Al Congresso Nazionale della SIR viene infine presentata l’ultima iniziativa educazionale che la Società Scientifica ha avviato insieme alla Fondazione Italiana per la Ricerca sull’Artite ONLUS (FIRA). Si tratta di SIR Tv, il primo canale web dedicato interamente alle malattie reumatologiche. Lo scopo dell’emittente è quello di divulgare la cultura reumatologica, in modo da far conoscere i campanelli d’allarme da non trascurare, le regole di prevenzione da seguire e le opzioni terapeutiche esistenti per le varie patologie.
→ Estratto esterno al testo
-- ==== Sys2Proof/Machine/Mordant.lean ====
section
/-! DEFINITION. The mordant words, the mordant buffer and its events (R236, R237, R345 to R354). -/

namespace Sys2Proof.Machine

open Sys2Proof

/-! Pools (R345, R346). -/

/-- R345: the pool of a context on a die. -/
def poolOf? (s : State) (die ctx : Nat) : Option Pool :=
  s.fab.pools.find? (fun p => p.die == die && p.ctx == ctx && bitsOf p.word.toNat 63 48 != 0)

/-- R345: the token slots of a pool. -/
def Pool.slots (p : Pool) : Nat := bitsOf p.word.toNat 63 48
/-- R345: the parking entries of a pool. -/
def Pool.park (p : Pool) : Nat := bitsOf p.word.toNat 47 36
/-- R345: the contribution format of a pool. -/
def Pool.cfmt (p : Pool) : Nat := bitsOf p.word.toNat 29 28
/-- R345: the elements per token of a pool. -/
def Pool.elems (p : Pool) : Nat := bitsOf p.word.toNat 14 0

/-- R345, R236: a contribution or token format. -/
def mordFmt (f : Nat) : Fmt :=
  match f with
  | 0 => fmtF32
  | 1 => fmtBf16
  | 2 => fmtF16
  | _ => fmtE4M3

/-- The bytes of an element of a format. -/
def mordBytes (f : Nat) : Nat :=
  match f with
  | 0 => 4
  | 1 => 2
  | 2 => 2
  | _ => 1

/-- A pool changed. -/
def modPool (die ctx : Nat) (f : Pool → Pool) (s : State) : State :=
  { s with fab := { s.fab with pools := updateFirst (fun p => p.die == die && p.ctx == ctx) f s.fab.pools } }

/-- The slots of a pool that are not free. -/
def heldSlots (s : State) (die ctx : Nat) : List MordSlot :=
  s.fab.slots.filter (fun m => m.die == die && m.ctx == ctx && m.st != .free)

/-- The parked contributions of a pool. -/
def parkedCount (s : State) (die ctx : Nat) : Nat :=
  ((heldSlots s die ctx).map (fun m => m.parked.length)).foldl (fun a n => a + n) 0

/-- A mordant slot changed. -/
def modSlot (die ctx num : Nat) (f : MordSlot → MordSlot) (s : State) : State :=
  { s with fab := { s.fab with
      slots := updateFirst (fun m => m.die == die && m.ctx == ctx && m.num == num) f s.fab.slots } }

/-! Issue (R236, R237). -/

/-- R236, R237: the address of a lane checked: global memory or core store. -/
def mordPlace (s : State) (n l : Nat) (a : W64) : Except Trap Nat :=
  match placeOf s [.glob, .store] n l a with
  | .ok p => .ok p.generic
  | .error k => .error (laneTrap k l a)

/-- R236: the lanes of mord.alloc, checked in ascending order. -/
def allocLanes (s : State) (a : Nat) : List Nat → Except Trap (List FabLane)
  | [] => .ok []
  | l :: ls =>
    match mordPlace s 64 l (vGet64 s a l) with
    | .error t => .error t
    | .ok p =>
      match allocLanes s a ls with
      | .error t => .error t
      | .ok rest => .ok (FabLane.start l 0 0 p 0 0 :: rest)

/-- R237: the lanes of mord.send, checked in ascending order. -/
def sendLanes (s : State) (a b : Nat) : List Nat → Except Trap (List FabLane)
  | [] => .ok []
  | l :: ls =>
    match mordPlace s 1 l (vGet64 s (a + 2) l) with
    | .error t => .error t
    | .ok p =>
      match sendLanes s a b ls with
      | .error t => .error t
      | .ok rest => .ok (FabLane.start l 0 0 p (vGet64 s a l) ((vGet s b l).toNat % 65536) :: rest)

/-- R233, R236: mord.alloc; a replayed one writes the handles of its first attempt. -/
def execMordAlloc (d : Nat) (a : Nat) (s : State) : Out :=
  fabWord (firstTrap [rangeTrap s [(d, 2), (a, 2)], liveTrap s [d, d + 1]]) [d, d + 1, a, a + 1] [] (readGuard [a, a + 1] fun t =>
    if replayed t then writeKept d 2 t
    else counted (fun u => fabEff .mordAlloc d 0 false (allocLanes u a (lanesOf u.sp.em)) u) t) s

/-- R233, R237: mord.send; a replayed one writes the statuses of its first attempt. -/
def execMordSend (d : Nat) (a : Nat) (b : Nat) (s : State) : Out :=
  fabWord (firstTrap [rangeTrap s [(d, 1), (a, 4), (b, 1)], liveTrap s [d]]) [d, a, a + 1, a + 2, a + 3, b] [] (readGuard [a, a + 1, a + 2, a + 3, b] fun t =>
    if replayed t then writeKept d 1 t
    else counted (fun u => fabEff .mordSend d 0 false (sendLanes u a b (lanesOf u.sp.em)) u) t) s

/-- R237. -/
def execMordFree (a : Nat) (s : State) : Out :=
  fabWord (rangeTrap s [(a, 2)]) [a, a + 1] [] (readGuard [a, a + 1] (counted (fun t =>
    fabEff .mordFree 0 0 false (.ok ((lanesOf t.sp.em).map (fun l => FabLane.start l 0 0 0 (vGet64 t a l) 0))) t))) s

/-- R237: the counts of the pool of a context on a die. -/
def poolCounts (s : State) (die ctx : Nat) : List Nat :=
  match poolOf? s die ctx with
  | none => []
  | some p =>
    let used := (heldSlots s die ctx).length
    let parked := parkedCount s die ctx
    [p.slots - used, used, parked, p.park - parked, p.late, p.timeouts, p.retries, p.fails]

/-- R231, R237. -/
def execMordStat (d : Nat) (s : State) : Out :=
  fabWord (firstTrap [rangeTrap s [(d, 1)], liveTrap s [d]]) [d] []
    (fun t => fabEff .mordStat d 0 false (.ok (recordLanes t)) t) s

/-- R237: mord.stat reads the counts of the pool of its context on the issuing die. -/
def applyMordStat (c : FabCmd) (s : State) : State :=
  giveRecord c (fun l => BitVec.ofNat 32 (nthD 0 (poolCounts s (c.src % 4) c.ctx) l)) s

/-- GET_WIN_READ (R231, R234, R237): a word that reads a window or a record is served. -/
def execGetWinRead (get : Nat) (s : State) : Out :=
  .next (onLane get [.getWin, .winRead, .mordStat, .histRead] (fun c l =>
    match c.kind with
    | .getWin => applyGet c l
    | .winRead => applyWinRead c
    | .mordStat => applyMordStat c
    | _ => applyHistRead c) s)

/-! The reads of an engine (R160, R236, R354). -/

/-- Runs of n bytes from an address, cut at the line boundaries: (address, length). -/
def lineRuns : Nat → Nat → Nat → List (Nat × Nat)
  | 0, _, _ => []
  | fuel + 1, a, n =>
    if n = 0 then []
    else let k := min n (128 - a % 128); (a, k) :: lineRuns fuel (a + k) (n - k)

/-- What an engine's read of bytes gives. -/
inductive Fetched
  | bytes (bs : List Byte)
  | fault (va : Nat) (f : WalkFault)
  | unreadable
  | wait
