/-- R387: the free slots of a partition filled, one queue after another. -/
def fillSlots (part : Nat) : Nat → State → State
  | 0, s => s
  | n + 1, s =>
    match nextPending? s part with
    | none => s
    | some q =>
      if ((partQueues s part).filter (fun x => x.mapped)).length < slotQuotaOf s part then
        fillSlots part n (mapQueue q.qid s)
      else if underEntitled s part q then
        match overQueue? s part with
        | some x => fillSlots part n (mapQueue q.qid (unmapQueue x s))
        | none => s
      else s

/-- SLOT_MAPPING_PASS (R387): H2 unmaps idle queues and fills the free slots of every partition. -/
def execSlotMappingPass (s : State) : Out :=
  let t := (s.front.queues.filter (queueIdle s)).foldl (fun u q => unmapQueue q u) s
  .next ((List.range 16).foldl (fun u p => fillSlots p 256 u) t)

/-- R388: queues without a slot whose held WAIT can be read now are pending again. -/
def wakeHolds (s : State) : State :=
  (s.front.queues.filter (fun q => !q.mapped && !q.pending &&
      ((heldPacket? q 3).map (wordsReadable s q)).getD false)).foldl
    (fun t q => modQueue q.qid (fun x => { x with pending := true, kickTick := s.tick }) t) s

/-- WAIT_PAGE_HOLD_EXPIRY (R388): a WAIT whose page is not resident loses its slot after 25000 ticks. -/
def execWaitPageHoldExpiry (qid : Nat) (s : State) : Out :=
  match (queueOf? s qid).bind (fun q => (heldPacket? q 3).map (fun p => (q, p))) with
  | none => .next s
  | some (q, p) =>
    if !q.mapped ∨ s.tick < p.hold.getD 0 + 25000 then .next s
    else if wordsReadable s q p then .next (watchWords q p s)
    else
      let t := unmapQueue q s
      .next (modQueue qid (fun x => { x with pending := false }) t)

/-! Gang launches (R389). -/

/-- GANG_PACKET (R389): a gang launch begins by reserving. -/
def execGangPacket (qid : Nat) (s : State) : Out :=
  startType (fun t => t == 2) qid (fun q p t =>
    let u := fresh t
    let ms := (memberList (p.bytes.drop 128) (p.field 16 2)).map (fun m => (⟨m.1, m.2.1, false, none⟩ : GangMember))
    let ps := captureParams q (launchOf ((p.bytes.drop 64).take 64))
    let g : Gang := { uid := u.1, coord := t.pkg, num := u.1, packet := p.bytes.take 64, params := ps, ctx := q.ctx, qid := qid, index := p.index, image := (p.bytes.drop 64).take 64,
                      members := ms, limit := p.field 20 4, lead := p.field 32 4, begun := t.tick, retryAt := 0,
                      startAt := 0, st := .reserving, viaduct := none }
    { u.2 with front := { u.2.front with gangs := u.2.front.gangs ++ [g] } }) s

/-- R389: the spans of member i of a gang of M members. -/
def memberSpans (l : Launch) (i m : Nat) : Nat × Nat := (i * l.spanCount / m, (i + 1) * l.spanCount / m)

/-- R389: this package reserves its part of a gang, of the partition that the list names, which must be the context's: its
checks pass and, for a cooperative part, it fits as a whole; its groups do not run yet. The code image of the part is that
of this moment: R63 speaks of the start of a LAUNCH only (log entry 106). -/
def reservePart (g : Gang) (i : Nat) (s : State) : Option State :=
  match ctxOf? s g.ctx, g.members[i]? with
  | some c, some m =>
    let l := launchOf g.image
    let r := memberSpans l i g.members.length
    if c.part ≠ m.part ∨ !placeable s c l (r.2 - r.1) then none
    else
      let u := fresh s
      let v := newViaduct u.1 g.params c l r.1 r.2 0 (some g.uid) 0 .waiting u.2
      let t := { u.2 with viaducts := u.2.viaducts ++ [v] }
      let t := modGang g.uid (fun x => { x with viaduct := some v.uid }) t
      if l.coop then tryCoop v t else some t
  | _, _ => none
“Siamo convinti che le malattie più gravi si possano combattere anche grazie ad una corretta informazione – conclude Carlomaurizio Montecucco, Presidente di Fondazione FIRA -. Per questo sosteniamo l’iniziativa della SIR alla quale partecipiamo con una rubrica speciale. Il momento storico che stiamo vivendo è molto complicato e servono nuovi strumenti per sensibilizzare la popolazione. La web tv rappresenta una nuova modalità per rimanere in contatto non solo con i pazienti ma anche con tutti i cittadini che possono essere interessati dalle malattie reumatologiche. Come Fondazione FIRA siamo inoltre impegnati a 360 gradi per promuovere la ricerca clinica indipendente investendo risorse e mezzi per trovare nuove opzioni diagnostico-terapeutiche contro le più gravi patologie reumatologiche”.